A single number is all that's needed: how many lines in the data contain the string "false".

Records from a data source
=== Begin Enclosure ===

-- ==== Sys2Proof/Laws/Frame2.lean ====
section
/-!
SUPPORT. The fields of `State` that each operation can change, operation by operation (part 2).
-/
set_option linter.all false
set_option linter.unusedTactic false
set_option linter.unreachableTactic false
namespace Sys2Proof.Machine

open Sys2Proof

theorem swapAtHop_same (s : State) (a1 : ℕ) :
    Same 73744 s (swapAtHop s a1) := by
  delta swapAtHop
  repeat' (first
    | with_reducible exact Same.refl _ _
    | with_reducible assumption
    | ((with_reducible apply Same.step ?_ (bump_same _ _ _) ?_); on_goal 1 => rfl)
    | ((with_reducible apply Same.step ?_ (twinSwap_same _ _) ?_); on_goal 1 => rfl)
    | ((with_reducible apply Same.step ?_ (setFod_same _ _ _) ?_); on_goal 1 => rfl)
    | (extract_lets +onlyGivenNames x; (with_reducible apply Same.cut x ?_ ?_); (on_goal 1 => (unfold x; clear x)); (on_goal 2 => (intro hx; clear_value x)))
    | (extract_lets +onlyGivenNames x; clear_value x)
    | (extract_lets +onlyGivenNames x; unfold x; clear x)
    | split)

theorem formatCheck_same (s : State) (a1 : ℕ) (a2 : Cause) :
    Same 8208 s (formatCheck s a1 a2) := by
  delta formatCheck
  repeat' (first
    | with_reducible exact Same.refl _ _
    | with_reducible assumption
    | ((with_reducible apply Same.step ?_ (raiseFod_same _ _ _ _) ?_); on_goal 1 => rfl)
    | ((with_reducible apply Same.step ?_ (orBits_same _ _ _) ?_); on_goal 1 => rfl)
    | (extract_lets +onlyGivenNames x; (with_reducible apply Same.cut x ?_ ?_); (on_goal 1 => (unfold x; clear x)); (on_goal 2 => (intro hx; clear_value x)))
    | (extract_lets +onlyGivenNames x; clear_value x)
    | (extract_lets +onlyGivenNames x; unfold x; clear x)
    | split)

theorem hopMarks_same (s : State) (a1 : ℕ) (a2 : ℕ) (a3 : Bool) (a4 : ℚ) :
    Same 73744 s (hopMarks s a1 a2 a3 a4) := by
  delta hopMarks
  repeat' (first
    | with_reducible exact Same.refl _ _
    | with_reducible assumption
    | ((with_reducible apply Same.step ?_ (wb_same _ _ _ _ _) ?_); on_goal 1 => rfl)
    | ((with_reducible apply Same.step ?_ (setFod_same _ _ _) ?_); on_goal 1 => rfl)
    | ((with_reducible apply Same.step ?_ (bumpM_same _ _ _) ?_); on_goal 1 => rfl)
    | ((with_reducible apply Same.step ?_ (wM_same _ _ _ _) ?_); on_goal 1 => rfl)
    | (extract_lets +onlyGivenNames x; (with_reducible apply Same.cut x ?_ ?_); (on_goal 1 => (unfold x; clear x)); (on_goal 2 => (intro hx; clear_value x)))
    | (extract_lets +onlyGivenNames x; clear_value x)
    | (extract_lets +onlyGivenNames x; unfold x; clear x)
    | split)

theorem rangeCheck_same (s : State) (a1 : ℕ) :
    Same 16 s (rangeCheck s a1) := by
  delta rangeCheck
  repeat' (first
    | with_reducible exact Same.refl _ _
    | with_reducible assumption
    | ((with_reducible apply Same.step ?_ (orBits_same _ _ _) ?_); on_goal 1 => rfl)
    | with_reducible apply Same.upto ?_ ?_
    | (extract_lets +onlyGivenNames x; (with_reducible apply Same.cut x ?_ ?_); (on_goal 1 => (unfold x; clear x)); (on_goal 2 => (intro hx; clear_value x)))
    | (extract_lets +onlyGivenNames x; clear_value x)
    | (extract_lets +onlyGivenNames x; unfold x; clear x)
    | intro _
    | split)

theorem raiseAt_same (s : State) (a1 : ℕ) (a2 : ℕ) (a3 : ℕ) (a4 : ℤ) :
    Same 8208 s (raiseAt s a1 a2 a3 a4) := by
  delta raiseAt
  repeat' (first
    | with_reducible exact Same.refl _ _
    | with_reducible assumption
    | ((with_reducible apply Same.step ?_ (fileReport_same _ _ _) ?_); on_goal 1 => rfl)
    | (extract_lets +onlyGivenNames x; (with_reducible apply Same.cut x ?_ ?_); (on_goal 1 => (unfold x; clear x)); (on_goal 2 => (intro hx; clear_value x)))
    | (extract_lets +onlyGivenNames x; clear_value x)
    | (extract_lets +onlyGivenNames x; unfold x; clear x)
    | split)

theorem slowJudge_same (s : State) (a1 : ℕ) (a2 : ℚ) :
    Same 73744 s (slowJudge s a1 a2) := by
  delta slowJudge
  repeat' (first
    | with_reducible exact Same.refl _ _
    | with_reducible assumption
    | ((with_reducible apply Same.step ?_ (raiseAt_same _ _ _ _ _) ?_); on_goal 1 => rfl)
    | ((with_reducible apply Same.step ?_ (clrBits_same _ _ _) ?_); on_goal 1 => rfl)
    | ((with_reducible apply Same.step ?_ (orBits_same _ _ _) ?_); on_goal 1 => rfl)
    | ((with_reducible apply Same.step ?_ (setFod_same _ _ _) ?_); on_goal 1 => rfl)
    | with_reducible apply Same.foldl ?_ ?_
    | (extract_lets +onlyGivenNames x; (with_reducible apply Same.cut x ?_ ?_); (on_goal 1 => (unfold x; clear x)); (on_goal 2 => (intro hx; clear_value x)))
    | (extract_lets +onlyGivenNames x; clear_value x)
    | (extract_lets +onlyGivenNames x; unfold x; clear x)
    | intro _
    | split)

theorem slowCheck_same (s : State) (a1 : ℕ) :
    Same 73744 s (slowCheck s a1) := by
  delta slowCheck
  repeat' (first
    | with_reducible exact Same.refl _ _
    | with_reducible assumption
    | ((with_reducible apply Same.step ?_ (rangeCheck_same _ _) ?_); on_goal 1 => rfl)
    | ((with_reducible apply Same.step ?_ (setFod_same _ _ _) ?_); on_goal 1 => rfl)
    | ((with_reducible apply Same.step ?_ (slowJudge_same _ _ _) ?_); on_goal 1 => rfl)
    | (extract_lets +onlyGivenNames x; (with_reducible apply Same.cut x ?_ ?_); (on_goal 1 => (unfold x; clear x)); (on_goal 2 => (intro hx; clear_value x)))
    | (extract_lets +onlyGivenNames x; clear_value x)
    | (extract_lets +onlyGivenNames x; unfold x; clear x)
    | split)

theorem hopExec_same (s : State) (a1 : ℕ) (a2 : ℕ) (a3 : ℚ) (a4 : Cause) (a5 : ℕ) :
    Same 140754669346832 s (hopExec s a1 a2 a3 a4 a5) := by
  delta hopExec
  repeat' (first
    | with_reducible exact Same.refl _ _
    | with_reducible assumption
    | ((with_reducible apply Same.step ?_ (raiseFod_same _ _ _ _) ?_); on_goal 1 => rfl)
    | ((with_reducible apply Same.step ?_ (orBits_same _ _ _) ?_); on_goal 1 => rfl)
    | ((with_reducible apply Same.step ?_ (swapAtHop_same _ _) ?_); on_goal 1 => rfl)
    | ((with_reducible apply Same.step ?_ (formatCheck_same _ _ _) ?_); on_goal 1 => rfl)
    | ((with_reducible apply Same.step ?_ (slewSettle_same _ _ _) ?_); on_goal 1 => rfl)
    | ((with_reducible apply Same.step ?_ (setFod_same _ _ _) ?_); on_goal 1 => rfl)
    | ((with_reducible apply Same.step ?_ (hwDiv_same _ _ _ _ _ _) ?_); on_goal 1 => rfl)
    | ((with_reducible apply Same.step ?_ (hopMarks_same _ _ _ _ _) ?_); on_goal 1 => rfl)
    | ((with_reducible apply Same.step ?_ (pushRecAt_same _ _ _ _ _ _ _ _ _) ?_); on_goal 1 => rfl)
    | ((with_reducible apply Same.step ?_ (slowCheck_same _ _) ?_); on_goal 1 => rfl)
    | (extract_lets +onlyGivenNames x; (with_reducible apply Same.cut x ?_ ?_); (on_goal 1 => (unfold x; clear x)); (on_goal 2 => (intro hx; clear_value x)))
    | (extract_lets +onlyGivenNames x; clear_value x)
    | (extract_lets +onlyGivenNames x; unfold x; clear x)
    | split)

theorem phaseSlew_same (s : State) (a1 : ℕ) (a2 : ℤ) (a3 : ℚ) (a4 : Cause) (a5 : Option ℕ) :
    Same 140754669346832 s (phaseSlew s a1 a2 a3 a4 a5) := by
  delta phaseSlew
  repeat' (first
    | with_reducible exact Same.refl _ _
    | with_reducible assumption
    | ((with_reducible apply Same.step ?_ (raiseFod_same _ _ _ _) ?_); on_goal 1 => rfl)
    | ((with_reducible apply Same.step ?_ (slewSettle_same _ _ _) ?_); on_goal 1 => rfl)
    | ((with_reducible apply Same.step ?_ (slewEdges_same _ _ _ _ _ _ _ _) ?_); on_goal 1 => rfl)
    | (extract_lets +onlyGivenNames x; (with_reducible apply Same.cut x ?_ ?_); (on_goal 1 => (unfold x; clear x)); (on_goal 2 => (intro hx; clear_value x)))
    | (extract_lets +onlyGivenNames x; clear_value x)
    | (extract_lets +onlyGivenNames x; unfold x; clear x)
    | split)

theorem fodActRun_same (s : State) (a1 : ℕ) (a2 : QAct) (a3 : ℚ) (a4 : Option ℤ) (a5 : Bool) :
    Same 140754669346832 s (fodActRun s a1 a2 a3 a4 a5) := by
  delta fodActRun
  repeat' (first
    | with_reducible exact Same.refl _ _
    | with_reducible assumption
    | ((with_reducible apply Same.step ?_ (phaseStep_same _ _ _ _ _ _) ?_); on_goal 1 => rfl)
    | ((with_reducible apply Same.step ?_ (markAct_same _ _ _ _ _) ?_); on_goal 1 => rfl)
    | ((with_reducible apply Same.step ?_ (actEvents_same _ _ _ _) ?_); on_goal 1 => rfl)
    | ((with_reducible apply Same.step ?_ (bump_same _ _ _) ?_); on_goal 1 => rfl)
    | ((with_reducible apply Same.step ?_ (orBits_same _ _ _) ?_); on_goal 1 => rfl)
    | ((with_reducible apply Same.step ?_ (fodDrop_same _ _ _) ?_); on_goal 1 => rfl)
    | ((with_reducible apply Same.step ?_ (wb_same _ _ _ _ _) ?_); on_goal 1 => rfl)
    | ((with_reducible apply Same.step ?_ (oenOn_same _ _ _ _) ?_); on_goal 1 => rfl)
    | ((with_reducible apply Same.step ?_ (hwWins_same _ _ _) ?_); on_goal 1 => rfl)
    | ((with_reducible apply Same.step ?_ (holdHop_same _ _ _ _ _) ?_); on_goal 1 => rfl)
    | ((with_reducible apply Same.step ?_ (hopRateMark_same _ _ _) ?_); on_goal 1 => rfl)
    | ((with_reducible apply Same.step ?_ (setFod_same _ _ _) ?_); on_goal 1 => rfl)
    | ((with_reducible apply Same.step ?_ (hopExec_same _ _ _ _ _ _) ?_); on_goal 1 => rfl)
    | ((with_reducible apply Same.step ?_ (raise_same _ _ _ _ _ _) ?_); on_goal 1 => rfl)
    | ((with_reducible apply Same.step ?_ (phaseSlew_same _ _ _ _ _ _) ?_); on_goal 1 => rfl)
    | (extract_lets +onlyGivenNames x; (with_reducible apply Same.cut x ?_ ?_); (on_goal 1 => (unfold x; clear x)); (on_goal 2 => (intro hx; clear_value x)))
    | (extract_lets +onlyGivenNames x; (with_reducible apply Same.cutF x ?_ ?_); (on_goal 1 => (unfold x; clear x; intro _ _)); (on_goal 2 => (intro hx; clear_value x)))
    | (extract_lets +onlyGivenNames x; (with_reducible apply Same.cutF1 x ?_ ?_); (on_goal 1 => (unfold x; clear x; intro _)); (on_goal 2 => (intro hx; clear_value x)))
    | (extract_lets +onlyGivenNames x; (with_reducible apply Same.cutG x ?_ ?_); (on_goal 1 => (unfold x; clear x; intro _)); (on_goal 2 => (intro hx; clear_value x)))
    | (extract_lets +onlyGivenNames x; clear_value x)
    | (extract_lets +onlyGivenNames x; unfold x; clear x)
    | intro _
    | split
    | ((with_reducible apply Same.viaF ?_ ?_); on_goal 1 => with_reducible assumption)
    | ((with_reducible apply Same.viaF1 ?_ ?_); on_goal 1 => with_reducible assumption)
    | ((with_reducible apply Same.viaG ?_); on_goal 1 => with_reducible assumption))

=== End Enclosure ===

Result = 3